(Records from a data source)

==*==

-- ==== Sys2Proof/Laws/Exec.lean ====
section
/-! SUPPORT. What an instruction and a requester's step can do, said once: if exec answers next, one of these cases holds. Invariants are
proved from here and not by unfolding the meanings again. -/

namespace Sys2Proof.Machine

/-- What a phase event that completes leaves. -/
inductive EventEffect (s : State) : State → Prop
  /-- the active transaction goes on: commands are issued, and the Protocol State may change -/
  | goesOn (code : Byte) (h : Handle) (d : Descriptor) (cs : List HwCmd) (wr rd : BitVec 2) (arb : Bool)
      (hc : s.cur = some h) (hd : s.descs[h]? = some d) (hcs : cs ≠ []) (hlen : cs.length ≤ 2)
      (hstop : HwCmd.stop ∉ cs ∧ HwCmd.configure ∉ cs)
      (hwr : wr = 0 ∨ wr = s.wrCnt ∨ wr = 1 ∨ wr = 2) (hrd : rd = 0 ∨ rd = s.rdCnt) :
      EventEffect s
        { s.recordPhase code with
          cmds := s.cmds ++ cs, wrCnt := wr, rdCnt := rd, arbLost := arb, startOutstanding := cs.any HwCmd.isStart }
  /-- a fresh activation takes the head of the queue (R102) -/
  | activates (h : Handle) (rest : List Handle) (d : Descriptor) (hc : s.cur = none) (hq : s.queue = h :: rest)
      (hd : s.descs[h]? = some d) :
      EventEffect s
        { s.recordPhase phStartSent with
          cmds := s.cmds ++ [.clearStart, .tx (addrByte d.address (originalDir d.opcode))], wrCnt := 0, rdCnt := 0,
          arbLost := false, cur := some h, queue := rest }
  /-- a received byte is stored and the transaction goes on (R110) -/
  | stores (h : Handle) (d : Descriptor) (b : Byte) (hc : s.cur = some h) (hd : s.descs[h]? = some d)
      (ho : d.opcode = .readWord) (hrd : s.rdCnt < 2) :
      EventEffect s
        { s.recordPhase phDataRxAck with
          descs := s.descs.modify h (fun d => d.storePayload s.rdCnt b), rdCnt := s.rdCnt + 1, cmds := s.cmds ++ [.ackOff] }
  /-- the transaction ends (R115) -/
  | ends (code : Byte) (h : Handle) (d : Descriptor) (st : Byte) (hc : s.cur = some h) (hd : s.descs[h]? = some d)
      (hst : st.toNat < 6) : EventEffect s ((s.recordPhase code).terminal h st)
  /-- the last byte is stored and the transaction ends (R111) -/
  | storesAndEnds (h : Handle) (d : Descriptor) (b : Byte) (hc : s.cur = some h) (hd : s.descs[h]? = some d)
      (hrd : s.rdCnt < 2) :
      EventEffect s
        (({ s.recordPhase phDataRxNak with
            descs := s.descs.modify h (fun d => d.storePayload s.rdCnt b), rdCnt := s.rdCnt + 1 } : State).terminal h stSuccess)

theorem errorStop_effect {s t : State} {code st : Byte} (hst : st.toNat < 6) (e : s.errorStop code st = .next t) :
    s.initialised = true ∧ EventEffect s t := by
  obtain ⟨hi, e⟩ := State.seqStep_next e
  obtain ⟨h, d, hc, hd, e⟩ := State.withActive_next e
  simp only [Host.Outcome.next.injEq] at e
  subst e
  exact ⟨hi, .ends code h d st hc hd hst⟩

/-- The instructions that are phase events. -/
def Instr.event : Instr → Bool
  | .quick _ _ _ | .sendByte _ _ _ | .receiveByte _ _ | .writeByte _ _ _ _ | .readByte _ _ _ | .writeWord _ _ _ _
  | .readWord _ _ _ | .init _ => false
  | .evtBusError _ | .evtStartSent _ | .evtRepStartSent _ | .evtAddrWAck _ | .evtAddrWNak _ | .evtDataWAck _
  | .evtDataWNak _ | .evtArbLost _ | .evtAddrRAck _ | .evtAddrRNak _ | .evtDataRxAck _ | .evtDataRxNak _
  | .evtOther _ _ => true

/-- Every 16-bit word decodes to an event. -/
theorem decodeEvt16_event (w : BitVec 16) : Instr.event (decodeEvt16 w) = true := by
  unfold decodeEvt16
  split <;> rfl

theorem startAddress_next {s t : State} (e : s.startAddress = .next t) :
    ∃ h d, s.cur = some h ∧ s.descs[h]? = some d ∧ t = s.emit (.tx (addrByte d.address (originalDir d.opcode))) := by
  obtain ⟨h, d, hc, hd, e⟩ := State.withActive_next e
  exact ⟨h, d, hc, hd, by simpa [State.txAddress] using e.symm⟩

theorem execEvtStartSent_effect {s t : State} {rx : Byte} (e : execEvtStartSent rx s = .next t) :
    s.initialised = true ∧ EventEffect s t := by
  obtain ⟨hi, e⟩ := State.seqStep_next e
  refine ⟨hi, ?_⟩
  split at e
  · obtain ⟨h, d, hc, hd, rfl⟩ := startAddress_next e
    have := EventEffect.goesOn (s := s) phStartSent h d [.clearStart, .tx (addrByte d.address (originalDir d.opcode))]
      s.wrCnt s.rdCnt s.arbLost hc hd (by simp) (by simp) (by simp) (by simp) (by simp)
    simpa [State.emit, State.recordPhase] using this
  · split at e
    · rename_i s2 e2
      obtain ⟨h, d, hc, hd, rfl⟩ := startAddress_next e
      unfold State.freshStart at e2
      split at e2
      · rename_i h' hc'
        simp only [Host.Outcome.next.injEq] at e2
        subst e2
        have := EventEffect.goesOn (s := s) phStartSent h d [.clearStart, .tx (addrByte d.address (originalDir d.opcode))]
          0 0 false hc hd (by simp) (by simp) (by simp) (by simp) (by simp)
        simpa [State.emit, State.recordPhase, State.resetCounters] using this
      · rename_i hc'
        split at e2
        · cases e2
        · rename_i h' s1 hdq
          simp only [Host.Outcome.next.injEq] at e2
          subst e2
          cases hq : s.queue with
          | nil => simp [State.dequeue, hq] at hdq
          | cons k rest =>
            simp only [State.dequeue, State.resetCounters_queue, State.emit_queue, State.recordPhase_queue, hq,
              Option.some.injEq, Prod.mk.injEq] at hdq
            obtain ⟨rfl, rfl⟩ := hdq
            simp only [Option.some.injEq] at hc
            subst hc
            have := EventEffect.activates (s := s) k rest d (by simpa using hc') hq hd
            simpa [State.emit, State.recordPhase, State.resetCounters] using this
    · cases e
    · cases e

==*==

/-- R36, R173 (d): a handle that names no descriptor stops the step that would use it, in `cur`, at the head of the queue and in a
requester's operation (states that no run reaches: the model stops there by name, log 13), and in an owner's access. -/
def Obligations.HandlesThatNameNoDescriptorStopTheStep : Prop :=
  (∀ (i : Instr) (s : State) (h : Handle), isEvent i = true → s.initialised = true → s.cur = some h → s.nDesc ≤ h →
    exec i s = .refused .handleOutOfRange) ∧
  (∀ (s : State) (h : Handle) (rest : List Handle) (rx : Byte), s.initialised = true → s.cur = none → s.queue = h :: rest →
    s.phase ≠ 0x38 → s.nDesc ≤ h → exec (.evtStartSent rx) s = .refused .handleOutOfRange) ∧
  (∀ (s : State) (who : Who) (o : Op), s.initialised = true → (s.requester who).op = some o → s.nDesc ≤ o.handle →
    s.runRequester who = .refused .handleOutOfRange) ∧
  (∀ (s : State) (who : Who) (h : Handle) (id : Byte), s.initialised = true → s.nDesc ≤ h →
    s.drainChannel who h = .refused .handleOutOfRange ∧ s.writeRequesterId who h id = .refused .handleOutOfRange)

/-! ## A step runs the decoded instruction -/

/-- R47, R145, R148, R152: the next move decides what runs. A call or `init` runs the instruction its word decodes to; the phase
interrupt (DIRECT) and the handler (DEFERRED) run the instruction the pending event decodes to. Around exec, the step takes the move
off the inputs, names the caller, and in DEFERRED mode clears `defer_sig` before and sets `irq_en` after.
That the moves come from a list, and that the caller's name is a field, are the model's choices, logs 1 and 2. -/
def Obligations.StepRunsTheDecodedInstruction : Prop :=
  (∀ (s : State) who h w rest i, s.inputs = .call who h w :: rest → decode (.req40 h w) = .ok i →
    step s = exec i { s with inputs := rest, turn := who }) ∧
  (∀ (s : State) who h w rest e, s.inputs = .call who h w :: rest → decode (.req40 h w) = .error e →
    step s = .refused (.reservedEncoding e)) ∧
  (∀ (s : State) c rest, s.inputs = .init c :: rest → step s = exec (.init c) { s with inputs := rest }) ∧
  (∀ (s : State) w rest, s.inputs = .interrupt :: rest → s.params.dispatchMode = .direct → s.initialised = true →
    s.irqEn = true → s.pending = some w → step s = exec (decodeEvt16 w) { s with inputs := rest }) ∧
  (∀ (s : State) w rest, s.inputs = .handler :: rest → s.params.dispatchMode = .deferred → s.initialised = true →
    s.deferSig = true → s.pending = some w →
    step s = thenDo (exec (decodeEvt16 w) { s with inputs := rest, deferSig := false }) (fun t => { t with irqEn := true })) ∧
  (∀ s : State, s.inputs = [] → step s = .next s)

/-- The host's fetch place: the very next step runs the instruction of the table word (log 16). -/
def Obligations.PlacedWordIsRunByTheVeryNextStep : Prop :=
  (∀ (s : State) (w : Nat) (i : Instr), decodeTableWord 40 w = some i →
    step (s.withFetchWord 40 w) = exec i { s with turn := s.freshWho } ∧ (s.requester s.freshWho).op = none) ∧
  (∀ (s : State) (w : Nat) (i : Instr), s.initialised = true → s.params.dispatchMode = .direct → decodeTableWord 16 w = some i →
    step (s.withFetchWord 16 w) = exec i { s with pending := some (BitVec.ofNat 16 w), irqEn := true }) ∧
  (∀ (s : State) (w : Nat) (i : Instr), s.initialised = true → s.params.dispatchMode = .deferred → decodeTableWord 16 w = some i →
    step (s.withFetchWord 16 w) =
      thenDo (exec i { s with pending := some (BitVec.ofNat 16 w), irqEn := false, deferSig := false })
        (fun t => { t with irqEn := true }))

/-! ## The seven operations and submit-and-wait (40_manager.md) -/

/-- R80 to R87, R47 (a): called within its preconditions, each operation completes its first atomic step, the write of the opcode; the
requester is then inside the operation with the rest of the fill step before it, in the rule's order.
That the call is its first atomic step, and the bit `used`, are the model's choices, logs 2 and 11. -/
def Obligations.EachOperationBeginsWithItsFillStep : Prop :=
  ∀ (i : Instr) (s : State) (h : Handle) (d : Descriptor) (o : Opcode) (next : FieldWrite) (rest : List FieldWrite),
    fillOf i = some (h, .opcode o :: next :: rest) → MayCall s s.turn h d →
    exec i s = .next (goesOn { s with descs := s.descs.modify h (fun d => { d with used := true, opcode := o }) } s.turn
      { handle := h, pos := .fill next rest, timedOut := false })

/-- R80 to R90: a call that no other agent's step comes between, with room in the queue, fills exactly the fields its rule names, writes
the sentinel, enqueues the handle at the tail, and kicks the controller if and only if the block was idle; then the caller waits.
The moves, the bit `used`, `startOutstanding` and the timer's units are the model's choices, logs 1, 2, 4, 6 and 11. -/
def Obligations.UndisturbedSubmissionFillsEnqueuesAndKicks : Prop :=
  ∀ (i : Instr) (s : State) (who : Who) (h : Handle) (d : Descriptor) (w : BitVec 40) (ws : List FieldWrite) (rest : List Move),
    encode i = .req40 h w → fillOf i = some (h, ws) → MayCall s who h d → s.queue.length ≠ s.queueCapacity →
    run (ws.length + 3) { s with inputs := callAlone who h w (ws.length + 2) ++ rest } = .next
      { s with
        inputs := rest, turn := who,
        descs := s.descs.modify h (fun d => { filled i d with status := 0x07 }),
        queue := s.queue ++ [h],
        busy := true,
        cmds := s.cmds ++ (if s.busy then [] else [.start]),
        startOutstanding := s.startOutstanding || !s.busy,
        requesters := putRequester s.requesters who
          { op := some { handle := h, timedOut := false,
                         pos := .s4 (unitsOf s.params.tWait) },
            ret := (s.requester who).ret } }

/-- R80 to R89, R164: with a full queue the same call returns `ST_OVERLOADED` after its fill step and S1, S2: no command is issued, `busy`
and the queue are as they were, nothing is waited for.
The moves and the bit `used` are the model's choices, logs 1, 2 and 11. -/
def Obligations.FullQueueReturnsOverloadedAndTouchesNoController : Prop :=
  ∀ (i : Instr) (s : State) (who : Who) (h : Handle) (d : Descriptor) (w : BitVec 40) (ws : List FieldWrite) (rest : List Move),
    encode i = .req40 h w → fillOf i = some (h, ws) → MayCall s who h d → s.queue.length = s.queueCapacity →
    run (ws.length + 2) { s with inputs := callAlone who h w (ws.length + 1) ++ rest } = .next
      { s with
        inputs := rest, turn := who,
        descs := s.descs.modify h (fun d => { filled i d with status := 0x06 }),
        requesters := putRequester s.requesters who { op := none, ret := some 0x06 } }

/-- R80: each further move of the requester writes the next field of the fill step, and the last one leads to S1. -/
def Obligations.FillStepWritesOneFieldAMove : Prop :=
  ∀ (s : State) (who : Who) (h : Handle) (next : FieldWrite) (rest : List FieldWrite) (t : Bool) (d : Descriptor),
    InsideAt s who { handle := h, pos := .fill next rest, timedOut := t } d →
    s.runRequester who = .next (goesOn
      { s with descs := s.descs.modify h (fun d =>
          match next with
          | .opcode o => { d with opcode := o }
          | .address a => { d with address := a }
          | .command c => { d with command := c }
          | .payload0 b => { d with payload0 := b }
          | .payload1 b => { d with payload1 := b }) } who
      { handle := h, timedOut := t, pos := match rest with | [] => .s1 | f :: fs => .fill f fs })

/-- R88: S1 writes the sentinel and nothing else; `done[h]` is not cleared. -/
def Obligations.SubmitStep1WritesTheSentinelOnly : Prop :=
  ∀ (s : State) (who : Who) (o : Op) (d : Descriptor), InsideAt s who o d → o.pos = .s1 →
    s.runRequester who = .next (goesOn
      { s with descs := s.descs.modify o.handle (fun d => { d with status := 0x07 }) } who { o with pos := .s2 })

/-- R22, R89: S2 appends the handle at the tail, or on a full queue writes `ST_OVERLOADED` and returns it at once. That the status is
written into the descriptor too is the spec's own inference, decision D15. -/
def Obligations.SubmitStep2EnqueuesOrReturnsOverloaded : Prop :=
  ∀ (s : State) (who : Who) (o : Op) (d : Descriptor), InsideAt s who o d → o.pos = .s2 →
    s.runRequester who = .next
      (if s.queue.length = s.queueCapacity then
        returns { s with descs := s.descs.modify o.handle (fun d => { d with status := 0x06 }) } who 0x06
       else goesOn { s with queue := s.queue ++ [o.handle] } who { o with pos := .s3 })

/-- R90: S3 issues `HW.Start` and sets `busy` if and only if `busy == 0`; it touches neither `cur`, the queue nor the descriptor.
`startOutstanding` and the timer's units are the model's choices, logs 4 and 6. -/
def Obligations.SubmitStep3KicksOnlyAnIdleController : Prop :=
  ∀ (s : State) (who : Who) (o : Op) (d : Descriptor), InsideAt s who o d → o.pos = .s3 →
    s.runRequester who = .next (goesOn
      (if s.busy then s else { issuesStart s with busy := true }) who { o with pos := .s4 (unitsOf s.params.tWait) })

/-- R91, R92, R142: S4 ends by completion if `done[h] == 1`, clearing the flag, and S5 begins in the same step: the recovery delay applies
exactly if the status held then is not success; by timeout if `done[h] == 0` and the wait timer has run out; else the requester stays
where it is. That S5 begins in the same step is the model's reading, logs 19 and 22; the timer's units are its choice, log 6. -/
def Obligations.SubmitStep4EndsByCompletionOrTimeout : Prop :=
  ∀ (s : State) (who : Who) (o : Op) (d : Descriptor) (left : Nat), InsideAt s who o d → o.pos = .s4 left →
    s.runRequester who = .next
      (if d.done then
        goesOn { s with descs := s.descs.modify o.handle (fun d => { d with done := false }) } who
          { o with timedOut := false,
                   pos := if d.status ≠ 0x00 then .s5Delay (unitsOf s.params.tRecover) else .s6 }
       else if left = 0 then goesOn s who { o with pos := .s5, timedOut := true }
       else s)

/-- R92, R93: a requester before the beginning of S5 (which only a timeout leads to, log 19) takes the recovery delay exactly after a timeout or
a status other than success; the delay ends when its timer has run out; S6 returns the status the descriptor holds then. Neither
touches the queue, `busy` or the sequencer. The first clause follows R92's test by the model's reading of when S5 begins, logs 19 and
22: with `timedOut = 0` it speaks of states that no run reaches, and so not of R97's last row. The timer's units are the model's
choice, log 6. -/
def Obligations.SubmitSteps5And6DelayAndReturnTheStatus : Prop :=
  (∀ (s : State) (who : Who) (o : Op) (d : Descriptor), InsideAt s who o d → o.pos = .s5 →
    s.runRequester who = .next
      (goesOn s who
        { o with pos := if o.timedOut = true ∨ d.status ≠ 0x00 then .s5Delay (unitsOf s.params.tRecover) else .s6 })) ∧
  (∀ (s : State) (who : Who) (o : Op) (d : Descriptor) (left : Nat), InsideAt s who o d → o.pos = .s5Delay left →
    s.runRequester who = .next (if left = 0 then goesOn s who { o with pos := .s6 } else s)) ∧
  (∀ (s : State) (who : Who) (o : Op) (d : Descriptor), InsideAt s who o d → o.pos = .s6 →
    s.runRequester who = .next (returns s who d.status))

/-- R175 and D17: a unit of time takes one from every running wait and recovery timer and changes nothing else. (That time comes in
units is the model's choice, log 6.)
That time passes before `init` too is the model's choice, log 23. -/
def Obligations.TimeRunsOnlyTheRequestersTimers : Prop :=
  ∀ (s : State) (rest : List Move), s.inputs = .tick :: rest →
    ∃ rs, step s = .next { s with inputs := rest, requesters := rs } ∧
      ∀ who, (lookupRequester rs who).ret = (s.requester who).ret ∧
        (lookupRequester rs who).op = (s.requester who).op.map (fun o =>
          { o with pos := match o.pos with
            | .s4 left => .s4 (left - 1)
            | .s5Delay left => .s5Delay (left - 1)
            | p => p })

==*==

### Task
Find the line with "o.pos = .s6 →" in the entries above. Retype it and each line after it, exactly, through the line with "time comes in", and stop there.

### Result of the task
  (∀ (s : State) (who : Who) (o : Op) (d : Descriptor), InsideAt s who o d → o.pos = .s6 →
    s.runRequester who = .next (returns s who d.status))

/-- R175 and D17: a unit of time takes one from every running wait and recovery timer and changes nothing else. (That time comes in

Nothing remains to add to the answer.